## [LISTED ENTRIES]
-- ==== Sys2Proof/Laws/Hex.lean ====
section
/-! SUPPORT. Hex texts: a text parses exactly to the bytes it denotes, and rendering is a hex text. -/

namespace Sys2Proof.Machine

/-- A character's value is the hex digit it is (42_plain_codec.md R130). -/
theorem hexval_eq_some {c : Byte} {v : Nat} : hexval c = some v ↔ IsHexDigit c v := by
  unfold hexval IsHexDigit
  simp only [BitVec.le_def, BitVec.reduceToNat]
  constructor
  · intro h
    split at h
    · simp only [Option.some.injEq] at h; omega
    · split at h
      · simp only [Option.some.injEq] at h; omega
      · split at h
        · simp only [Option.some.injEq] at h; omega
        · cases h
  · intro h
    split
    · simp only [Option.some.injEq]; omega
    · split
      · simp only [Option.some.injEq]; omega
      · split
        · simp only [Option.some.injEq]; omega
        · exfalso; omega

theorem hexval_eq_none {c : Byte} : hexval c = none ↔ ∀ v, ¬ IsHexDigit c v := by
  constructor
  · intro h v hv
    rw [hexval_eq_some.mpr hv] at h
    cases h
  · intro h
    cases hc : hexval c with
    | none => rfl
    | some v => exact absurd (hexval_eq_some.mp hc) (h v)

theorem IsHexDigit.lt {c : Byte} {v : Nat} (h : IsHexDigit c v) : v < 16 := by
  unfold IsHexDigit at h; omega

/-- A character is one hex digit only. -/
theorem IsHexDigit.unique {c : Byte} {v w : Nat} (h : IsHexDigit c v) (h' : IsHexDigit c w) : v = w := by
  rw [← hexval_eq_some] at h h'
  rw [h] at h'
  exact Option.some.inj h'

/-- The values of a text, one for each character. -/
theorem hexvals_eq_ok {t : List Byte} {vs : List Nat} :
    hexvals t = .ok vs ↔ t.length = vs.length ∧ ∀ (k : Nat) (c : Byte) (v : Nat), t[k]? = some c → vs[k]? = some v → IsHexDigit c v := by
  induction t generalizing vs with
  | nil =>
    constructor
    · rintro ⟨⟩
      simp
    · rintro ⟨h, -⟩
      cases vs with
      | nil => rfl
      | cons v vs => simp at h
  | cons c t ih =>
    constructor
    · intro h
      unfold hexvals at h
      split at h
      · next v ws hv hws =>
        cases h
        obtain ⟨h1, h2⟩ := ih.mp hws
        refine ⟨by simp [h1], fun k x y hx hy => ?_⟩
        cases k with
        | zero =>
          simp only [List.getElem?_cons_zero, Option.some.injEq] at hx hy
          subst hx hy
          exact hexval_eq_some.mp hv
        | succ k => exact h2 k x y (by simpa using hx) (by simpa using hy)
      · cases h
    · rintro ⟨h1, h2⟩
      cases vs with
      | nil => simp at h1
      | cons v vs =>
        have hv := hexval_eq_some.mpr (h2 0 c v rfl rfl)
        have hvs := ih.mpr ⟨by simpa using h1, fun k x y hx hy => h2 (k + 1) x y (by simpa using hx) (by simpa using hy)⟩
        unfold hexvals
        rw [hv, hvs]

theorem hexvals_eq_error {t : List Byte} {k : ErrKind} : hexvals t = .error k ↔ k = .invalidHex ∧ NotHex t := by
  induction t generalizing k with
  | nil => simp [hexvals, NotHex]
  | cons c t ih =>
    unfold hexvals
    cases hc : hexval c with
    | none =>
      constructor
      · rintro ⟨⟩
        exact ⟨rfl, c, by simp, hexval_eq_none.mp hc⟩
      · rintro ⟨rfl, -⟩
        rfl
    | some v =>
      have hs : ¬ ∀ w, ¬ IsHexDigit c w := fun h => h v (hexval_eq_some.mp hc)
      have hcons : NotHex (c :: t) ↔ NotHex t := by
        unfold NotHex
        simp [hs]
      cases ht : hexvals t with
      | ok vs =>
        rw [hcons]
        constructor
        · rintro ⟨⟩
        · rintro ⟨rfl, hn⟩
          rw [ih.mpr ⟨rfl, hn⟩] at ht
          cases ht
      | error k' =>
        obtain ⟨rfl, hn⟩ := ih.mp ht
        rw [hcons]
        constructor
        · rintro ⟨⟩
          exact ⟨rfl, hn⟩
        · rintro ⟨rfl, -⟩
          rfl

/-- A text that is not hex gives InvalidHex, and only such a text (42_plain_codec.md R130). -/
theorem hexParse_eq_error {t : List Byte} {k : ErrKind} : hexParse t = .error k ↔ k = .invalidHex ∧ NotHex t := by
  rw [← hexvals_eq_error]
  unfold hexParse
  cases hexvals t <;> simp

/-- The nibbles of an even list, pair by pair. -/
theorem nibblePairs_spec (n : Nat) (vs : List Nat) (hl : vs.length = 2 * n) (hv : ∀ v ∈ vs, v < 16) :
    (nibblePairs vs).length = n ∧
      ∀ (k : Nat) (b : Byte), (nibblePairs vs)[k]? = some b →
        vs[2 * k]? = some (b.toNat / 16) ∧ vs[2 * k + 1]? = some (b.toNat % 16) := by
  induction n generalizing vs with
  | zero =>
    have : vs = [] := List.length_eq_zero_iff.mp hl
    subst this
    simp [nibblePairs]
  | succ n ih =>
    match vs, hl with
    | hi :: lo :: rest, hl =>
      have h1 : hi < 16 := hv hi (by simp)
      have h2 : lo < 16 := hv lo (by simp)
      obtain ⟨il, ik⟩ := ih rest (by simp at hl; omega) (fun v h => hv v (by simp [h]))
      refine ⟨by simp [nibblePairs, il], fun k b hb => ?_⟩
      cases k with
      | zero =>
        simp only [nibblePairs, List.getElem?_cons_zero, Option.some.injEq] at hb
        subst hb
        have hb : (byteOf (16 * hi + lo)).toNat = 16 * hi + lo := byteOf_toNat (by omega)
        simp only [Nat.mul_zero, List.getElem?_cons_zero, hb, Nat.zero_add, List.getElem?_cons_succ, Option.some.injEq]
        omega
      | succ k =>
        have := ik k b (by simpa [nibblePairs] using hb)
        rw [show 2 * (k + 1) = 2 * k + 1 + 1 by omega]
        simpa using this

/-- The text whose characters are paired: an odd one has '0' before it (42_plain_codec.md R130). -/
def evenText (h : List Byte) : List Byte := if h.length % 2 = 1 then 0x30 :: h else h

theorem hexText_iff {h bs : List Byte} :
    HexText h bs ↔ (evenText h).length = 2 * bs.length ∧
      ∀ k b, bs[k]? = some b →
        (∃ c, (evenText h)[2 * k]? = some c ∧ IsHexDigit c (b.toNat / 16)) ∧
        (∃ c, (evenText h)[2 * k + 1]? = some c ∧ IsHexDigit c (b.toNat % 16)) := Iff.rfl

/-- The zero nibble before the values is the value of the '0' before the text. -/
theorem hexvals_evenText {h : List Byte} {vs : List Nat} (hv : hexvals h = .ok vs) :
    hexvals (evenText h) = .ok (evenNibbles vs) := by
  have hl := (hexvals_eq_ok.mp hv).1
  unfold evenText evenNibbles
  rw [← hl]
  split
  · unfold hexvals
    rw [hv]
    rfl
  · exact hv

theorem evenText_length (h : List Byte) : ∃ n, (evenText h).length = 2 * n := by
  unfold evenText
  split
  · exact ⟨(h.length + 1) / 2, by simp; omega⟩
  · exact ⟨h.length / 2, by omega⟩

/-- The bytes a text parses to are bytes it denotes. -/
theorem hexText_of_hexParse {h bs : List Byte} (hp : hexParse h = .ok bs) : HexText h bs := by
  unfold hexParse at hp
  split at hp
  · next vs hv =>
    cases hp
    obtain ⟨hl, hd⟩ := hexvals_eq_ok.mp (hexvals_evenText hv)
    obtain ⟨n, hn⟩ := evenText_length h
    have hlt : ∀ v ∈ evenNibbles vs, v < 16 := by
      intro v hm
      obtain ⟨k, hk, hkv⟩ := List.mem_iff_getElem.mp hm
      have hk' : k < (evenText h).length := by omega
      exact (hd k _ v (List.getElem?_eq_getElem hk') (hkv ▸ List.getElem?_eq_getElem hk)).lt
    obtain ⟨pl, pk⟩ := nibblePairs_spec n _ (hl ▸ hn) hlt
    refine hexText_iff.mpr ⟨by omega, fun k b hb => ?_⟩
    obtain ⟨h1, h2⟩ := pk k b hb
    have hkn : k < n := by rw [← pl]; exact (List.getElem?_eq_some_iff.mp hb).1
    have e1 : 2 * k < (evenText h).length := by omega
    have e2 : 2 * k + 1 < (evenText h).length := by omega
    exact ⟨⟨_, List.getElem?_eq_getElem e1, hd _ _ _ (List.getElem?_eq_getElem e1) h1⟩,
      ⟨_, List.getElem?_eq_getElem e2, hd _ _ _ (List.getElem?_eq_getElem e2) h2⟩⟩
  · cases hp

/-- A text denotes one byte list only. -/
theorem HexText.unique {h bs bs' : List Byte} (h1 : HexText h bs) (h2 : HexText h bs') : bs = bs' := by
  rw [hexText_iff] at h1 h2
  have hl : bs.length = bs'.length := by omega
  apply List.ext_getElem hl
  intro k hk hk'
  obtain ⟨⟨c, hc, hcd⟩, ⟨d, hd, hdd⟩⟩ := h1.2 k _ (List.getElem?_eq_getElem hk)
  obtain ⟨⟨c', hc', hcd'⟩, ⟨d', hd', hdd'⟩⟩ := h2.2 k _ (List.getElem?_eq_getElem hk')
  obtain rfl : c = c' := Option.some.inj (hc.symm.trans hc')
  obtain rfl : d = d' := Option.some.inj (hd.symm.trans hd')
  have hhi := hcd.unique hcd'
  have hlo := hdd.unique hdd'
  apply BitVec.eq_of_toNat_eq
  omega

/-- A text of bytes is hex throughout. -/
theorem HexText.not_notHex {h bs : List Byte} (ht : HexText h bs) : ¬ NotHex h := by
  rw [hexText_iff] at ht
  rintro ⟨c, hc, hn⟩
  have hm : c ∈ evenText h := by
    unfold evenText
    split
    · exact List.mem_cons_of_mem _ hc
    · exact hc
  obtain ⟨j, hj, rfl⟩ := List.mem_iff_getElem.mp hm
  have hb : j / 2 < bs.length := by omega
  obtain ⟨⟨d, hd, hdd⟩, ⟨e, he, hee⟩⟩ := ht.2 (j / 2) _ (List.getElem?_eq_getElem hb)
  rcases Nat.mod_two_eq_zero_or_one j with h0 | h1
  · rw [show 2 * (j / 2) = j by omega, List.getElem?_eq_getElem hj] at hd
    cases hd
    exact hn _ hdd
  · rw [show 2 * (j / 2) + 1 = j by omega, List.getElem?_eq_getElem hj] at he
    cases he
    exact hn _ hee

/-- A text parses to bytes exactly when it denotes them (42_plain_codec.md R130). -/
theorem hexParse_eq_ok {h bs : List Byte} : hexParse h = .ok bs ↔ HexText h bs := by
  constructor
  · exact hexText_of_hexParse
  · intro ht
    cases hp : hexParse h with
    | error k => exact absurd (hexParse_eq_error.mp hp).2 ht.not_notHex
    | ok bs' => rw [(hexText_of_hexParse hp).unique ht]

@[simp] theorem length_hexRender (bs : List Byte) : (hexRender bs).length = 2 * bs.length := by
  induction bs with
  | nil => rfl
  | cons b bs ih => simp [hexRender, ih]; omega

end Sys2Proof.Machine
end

---

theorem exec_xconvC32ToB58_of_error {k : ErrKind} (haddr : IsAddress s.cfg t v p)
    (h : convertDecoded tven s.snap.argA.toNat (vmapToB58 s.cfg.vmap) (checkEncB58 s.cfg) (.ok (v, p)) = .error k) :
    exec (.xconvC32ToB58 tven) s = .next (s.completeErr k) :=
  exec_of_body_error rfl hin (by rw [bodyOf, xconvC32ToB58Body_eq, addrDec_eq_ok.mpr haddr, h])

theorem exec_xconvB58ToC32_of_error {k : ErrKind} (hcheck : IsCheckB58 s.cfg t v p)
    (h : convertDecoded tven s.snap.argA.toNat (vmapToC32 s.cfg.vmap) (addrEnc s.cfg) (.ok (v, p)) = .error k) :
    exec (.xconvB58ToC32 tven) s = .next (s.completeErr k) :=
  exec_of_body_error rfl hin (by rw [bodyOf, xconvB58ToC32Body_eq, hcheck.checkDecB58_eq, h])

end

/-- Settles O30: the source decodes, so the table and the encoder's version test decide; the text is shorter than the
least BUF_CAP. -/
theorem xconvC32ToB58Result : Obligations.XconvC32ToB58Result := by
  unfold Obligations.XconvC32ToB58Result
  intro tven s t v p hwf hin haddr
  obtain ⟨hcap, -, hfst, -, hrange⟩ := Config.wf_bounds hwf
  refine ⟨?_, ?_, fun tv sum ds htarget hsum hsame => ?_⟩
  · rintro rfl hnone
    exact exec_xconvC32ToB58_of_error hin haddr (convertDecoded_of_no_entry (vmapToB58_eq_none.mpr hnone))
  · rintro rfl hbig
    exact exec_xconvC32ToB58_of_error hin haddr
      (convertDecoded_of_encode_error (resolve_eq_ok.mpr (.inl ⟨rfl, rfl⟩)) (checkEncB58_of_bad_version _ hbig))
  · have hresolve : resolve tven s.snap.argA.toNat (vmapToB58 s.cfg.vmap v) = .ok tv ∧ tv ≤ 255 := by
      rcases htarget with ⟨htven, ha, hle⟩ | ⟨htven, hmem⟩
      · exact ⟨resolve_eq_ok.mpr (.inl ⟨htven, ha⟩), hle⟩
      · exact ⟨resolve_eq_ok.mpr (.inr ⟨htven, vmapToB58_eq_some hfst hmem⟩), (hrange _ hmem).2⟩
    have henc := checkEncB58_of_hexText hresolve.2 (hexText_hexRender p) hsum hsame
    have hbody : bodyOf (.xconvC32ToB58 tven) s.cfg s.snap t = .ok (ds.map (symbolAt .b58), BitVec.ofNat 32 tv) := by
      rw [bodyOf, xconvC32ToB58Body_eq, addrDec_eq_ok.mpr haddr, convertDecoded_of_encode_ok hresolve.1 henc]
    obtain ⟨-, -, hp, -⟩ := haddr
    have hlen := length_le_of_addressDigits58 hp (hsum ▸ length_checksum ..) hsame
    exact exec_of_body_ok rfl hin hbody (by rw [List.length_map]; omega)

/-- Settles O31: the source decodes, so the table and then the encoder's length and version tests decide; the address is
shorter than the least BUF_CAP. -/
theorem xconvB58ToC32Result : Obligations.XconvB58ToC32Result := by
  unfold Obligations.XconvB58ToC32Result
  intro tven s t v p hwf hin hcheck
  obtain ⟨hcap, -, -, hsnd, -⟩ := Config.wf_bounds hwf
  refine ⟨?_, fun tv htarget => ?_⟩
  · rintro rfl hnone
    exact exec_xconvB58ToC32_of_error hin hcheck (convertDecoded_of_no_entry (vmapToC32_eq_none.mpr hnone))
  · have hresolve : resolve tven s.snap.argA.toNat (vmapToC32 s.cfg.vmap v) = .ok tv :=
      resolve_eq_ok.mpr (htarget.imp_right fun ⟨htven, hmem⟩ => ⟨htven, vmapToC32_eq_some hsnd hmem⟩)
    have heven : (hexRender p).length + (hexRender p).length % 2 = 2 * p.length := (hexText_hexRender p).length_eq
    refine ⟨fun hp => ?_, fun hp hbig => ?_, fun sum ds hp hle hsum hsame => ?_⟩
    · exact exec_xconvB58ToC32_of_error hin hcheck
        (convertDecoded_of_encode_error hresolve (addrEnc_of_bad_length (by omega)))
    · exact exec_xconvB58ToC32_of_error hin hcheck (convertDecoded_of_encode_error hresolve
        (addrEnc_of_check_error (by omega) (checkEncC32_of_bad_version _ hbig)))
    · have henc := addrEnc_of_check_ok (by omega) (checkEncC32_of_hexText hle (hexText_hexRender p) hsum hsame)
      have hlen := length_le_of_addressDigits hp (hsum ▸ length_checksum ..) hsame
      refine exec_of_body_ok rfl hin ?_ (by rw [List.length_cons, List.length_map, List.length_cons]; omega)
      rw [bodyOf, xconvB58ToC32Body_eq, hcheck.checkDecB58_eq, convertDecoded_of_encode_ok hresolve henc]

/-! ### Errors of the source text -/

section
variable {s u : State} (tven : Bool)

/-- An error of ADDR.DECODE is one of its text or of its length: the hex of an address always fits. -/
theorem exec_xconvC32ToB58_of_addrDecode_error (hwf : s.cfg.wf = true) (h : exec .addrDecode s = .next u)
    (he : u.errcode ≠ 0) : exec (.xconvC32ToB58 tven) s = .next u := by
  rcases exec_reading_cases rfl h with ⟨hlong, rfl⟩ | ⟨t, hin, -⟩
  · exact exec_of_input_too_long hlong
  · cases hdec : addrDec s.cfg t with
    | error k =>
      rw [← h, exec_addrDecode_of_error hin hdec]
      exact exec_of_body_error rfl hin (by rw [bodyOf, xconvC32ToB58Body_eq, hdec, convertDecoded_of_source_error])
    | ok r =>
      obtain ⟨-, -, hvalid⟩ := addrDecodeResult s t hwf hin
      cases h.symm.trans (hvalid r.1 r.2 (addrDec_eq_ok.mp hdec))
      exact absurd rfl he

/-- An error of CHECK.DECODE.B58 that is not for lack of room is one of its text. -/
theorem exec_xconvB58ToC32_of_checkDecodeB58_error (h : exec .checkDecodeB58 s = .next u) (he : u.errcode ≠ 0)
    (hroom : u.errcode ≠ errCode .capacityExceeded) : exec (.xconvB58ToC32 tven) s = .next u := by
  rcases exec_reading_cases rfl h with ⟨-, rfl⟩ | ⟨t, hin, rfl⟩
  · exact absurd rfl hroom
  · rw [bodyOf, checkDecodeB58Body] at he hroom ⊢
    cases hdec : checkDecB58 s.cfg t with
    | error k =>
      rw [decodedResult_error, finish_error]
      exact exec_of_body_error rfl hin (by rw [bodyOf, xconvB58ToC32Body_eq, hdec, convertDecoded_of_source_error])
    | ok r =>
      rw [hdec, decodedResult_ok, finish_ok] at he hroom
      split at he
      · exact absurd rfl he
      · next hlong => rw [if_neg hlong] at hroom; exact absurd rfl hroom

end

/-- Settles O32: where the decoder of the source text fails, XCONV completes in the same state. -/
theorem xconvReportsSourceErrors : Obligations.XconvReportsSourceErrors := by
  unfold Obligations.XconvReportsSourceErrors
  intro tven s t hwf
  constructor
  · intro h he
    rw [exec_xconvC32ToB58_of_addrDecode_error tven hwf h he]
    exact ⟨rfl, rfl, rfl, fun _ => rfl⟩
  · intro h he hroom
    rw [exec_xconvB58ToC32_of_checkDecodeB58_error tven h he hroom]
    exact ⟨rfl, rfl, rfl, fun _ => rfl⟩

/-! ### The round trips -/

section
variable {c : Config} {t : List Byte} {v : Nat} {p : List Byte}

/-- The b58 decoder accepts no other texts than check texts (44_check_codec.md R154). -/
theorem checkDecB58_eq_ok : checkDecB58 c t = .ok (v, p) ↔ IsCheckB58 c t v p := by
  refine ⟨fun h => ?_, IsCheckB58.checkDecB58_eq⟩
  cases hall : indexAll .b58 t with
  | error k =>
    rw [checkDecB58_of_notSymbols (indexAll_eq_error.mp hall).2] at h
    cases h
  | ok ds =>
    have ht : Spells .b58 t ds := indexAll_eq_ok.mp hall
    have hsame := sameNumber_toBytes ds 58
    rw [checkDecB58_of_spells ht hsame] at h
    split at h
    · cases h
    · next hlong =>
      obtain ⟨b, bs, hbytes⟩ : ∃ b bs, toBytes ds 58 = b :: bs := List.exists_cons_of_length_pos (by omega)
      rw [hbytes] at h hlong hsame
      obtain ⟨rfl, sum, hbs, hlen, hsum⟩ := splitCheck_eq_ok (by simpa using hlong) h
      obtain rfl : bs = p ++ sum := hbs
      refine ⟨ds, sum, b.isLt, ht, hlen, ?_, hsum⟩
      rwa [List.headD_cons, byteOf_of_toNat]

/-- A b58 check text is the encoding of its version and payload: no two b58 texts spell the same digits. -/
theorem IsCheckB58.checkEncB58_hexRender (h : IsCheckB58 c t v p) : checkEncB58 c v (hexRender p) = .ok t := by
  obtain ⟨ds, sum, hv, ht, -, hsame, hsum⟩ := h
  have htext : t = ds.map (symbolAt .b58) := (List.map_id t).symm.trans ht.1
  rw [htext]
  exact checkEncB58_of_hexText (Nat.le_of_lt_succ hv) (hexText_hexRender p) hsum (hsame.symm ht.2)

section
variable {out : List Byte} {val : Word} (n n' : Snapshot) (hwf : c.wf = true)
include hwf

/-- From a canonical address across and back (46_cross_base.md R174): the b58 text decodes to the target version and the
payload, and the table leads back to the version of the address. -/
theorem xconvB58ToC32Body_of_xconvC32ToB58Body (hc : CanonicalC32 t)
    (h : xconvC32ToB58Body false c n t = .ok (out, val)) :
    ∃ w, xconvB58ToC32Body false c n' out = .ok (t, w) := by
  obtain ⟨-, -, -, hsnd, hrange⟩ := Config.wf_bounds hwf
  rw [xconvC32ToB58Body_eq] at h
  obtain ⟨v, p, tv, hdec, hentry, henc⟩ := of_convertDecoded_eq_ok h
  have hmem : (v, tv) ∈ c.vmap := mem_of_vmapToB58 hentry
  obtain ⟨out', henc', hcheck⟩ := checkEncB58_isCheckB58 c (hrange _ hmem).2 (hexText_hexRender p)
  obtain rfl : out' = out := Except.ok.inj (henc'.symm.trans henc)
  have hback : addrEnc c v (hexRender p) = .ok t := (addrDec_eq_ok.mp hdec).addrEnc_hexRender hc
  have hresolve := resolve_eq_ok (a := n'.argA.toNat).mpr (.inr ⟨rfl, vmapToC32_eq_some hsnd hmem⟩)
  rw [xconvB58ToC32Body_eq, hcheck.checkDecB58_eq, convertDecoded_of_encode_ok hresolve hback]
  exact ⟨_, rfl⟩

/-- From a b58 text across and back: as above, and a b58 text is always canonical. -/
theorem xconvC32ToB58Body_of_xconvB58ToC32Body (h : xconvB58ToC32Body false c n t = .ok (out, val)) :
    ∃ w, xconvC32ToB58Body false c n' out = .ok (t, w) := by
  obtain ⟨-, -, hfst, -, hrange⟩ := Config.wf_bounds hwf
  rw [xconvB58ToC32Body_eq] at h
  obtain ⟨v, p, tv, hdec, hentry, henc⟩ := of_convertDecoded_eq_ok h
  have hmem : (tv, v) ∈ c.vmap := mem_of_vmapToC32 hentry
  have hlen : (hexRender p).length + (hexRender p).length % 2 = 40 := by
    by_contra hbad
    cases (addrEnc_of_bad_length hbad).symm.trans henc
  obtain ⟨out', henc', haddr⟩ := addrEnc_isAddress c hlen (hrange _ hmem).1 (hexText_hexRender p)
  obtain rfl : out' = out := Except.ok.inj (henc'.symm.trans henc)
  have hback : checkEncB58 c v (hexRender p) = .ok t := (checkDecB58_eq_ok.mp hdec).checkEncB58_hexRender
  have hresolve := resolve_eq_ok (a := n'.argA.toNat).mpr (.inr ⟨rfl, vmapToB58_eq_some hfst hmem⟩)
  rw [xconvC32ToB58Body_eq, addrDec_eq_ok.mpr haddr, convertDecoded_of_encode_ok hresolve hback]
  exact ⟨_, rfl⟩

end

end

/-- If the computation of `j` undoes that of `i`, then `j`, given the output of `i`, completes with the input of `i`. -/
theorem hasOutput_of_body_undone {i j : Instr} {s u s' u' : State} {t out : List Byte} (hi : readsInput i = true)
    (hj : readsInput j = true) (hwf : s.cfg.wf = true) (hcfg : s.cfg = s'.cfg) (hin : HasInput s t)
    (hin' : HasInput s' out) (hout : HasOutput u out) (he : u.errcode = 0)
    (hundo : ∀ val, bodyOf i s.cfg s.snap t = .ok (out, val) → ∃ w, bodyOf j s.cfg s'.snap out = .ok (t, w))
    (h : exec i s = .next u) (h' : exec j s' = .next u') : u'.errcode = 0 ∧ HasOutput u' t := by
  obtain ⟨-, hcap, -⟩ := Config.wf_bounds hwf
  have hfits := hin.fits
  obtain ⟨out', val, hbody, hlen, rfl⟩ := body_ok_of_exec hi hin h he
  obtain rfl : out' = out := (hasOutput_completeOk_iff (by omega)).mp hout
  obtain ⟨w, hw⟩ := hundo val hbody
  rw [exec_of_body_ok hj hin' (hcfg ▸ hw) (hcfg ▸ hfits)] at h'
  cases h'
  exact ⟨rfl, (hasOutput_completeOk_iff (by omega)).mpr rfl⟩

## [PROBLEM]
Using the records, find the number of lines in which the string "payload" occurs. Reply with that number alone.

## [ANSWER BOX]
2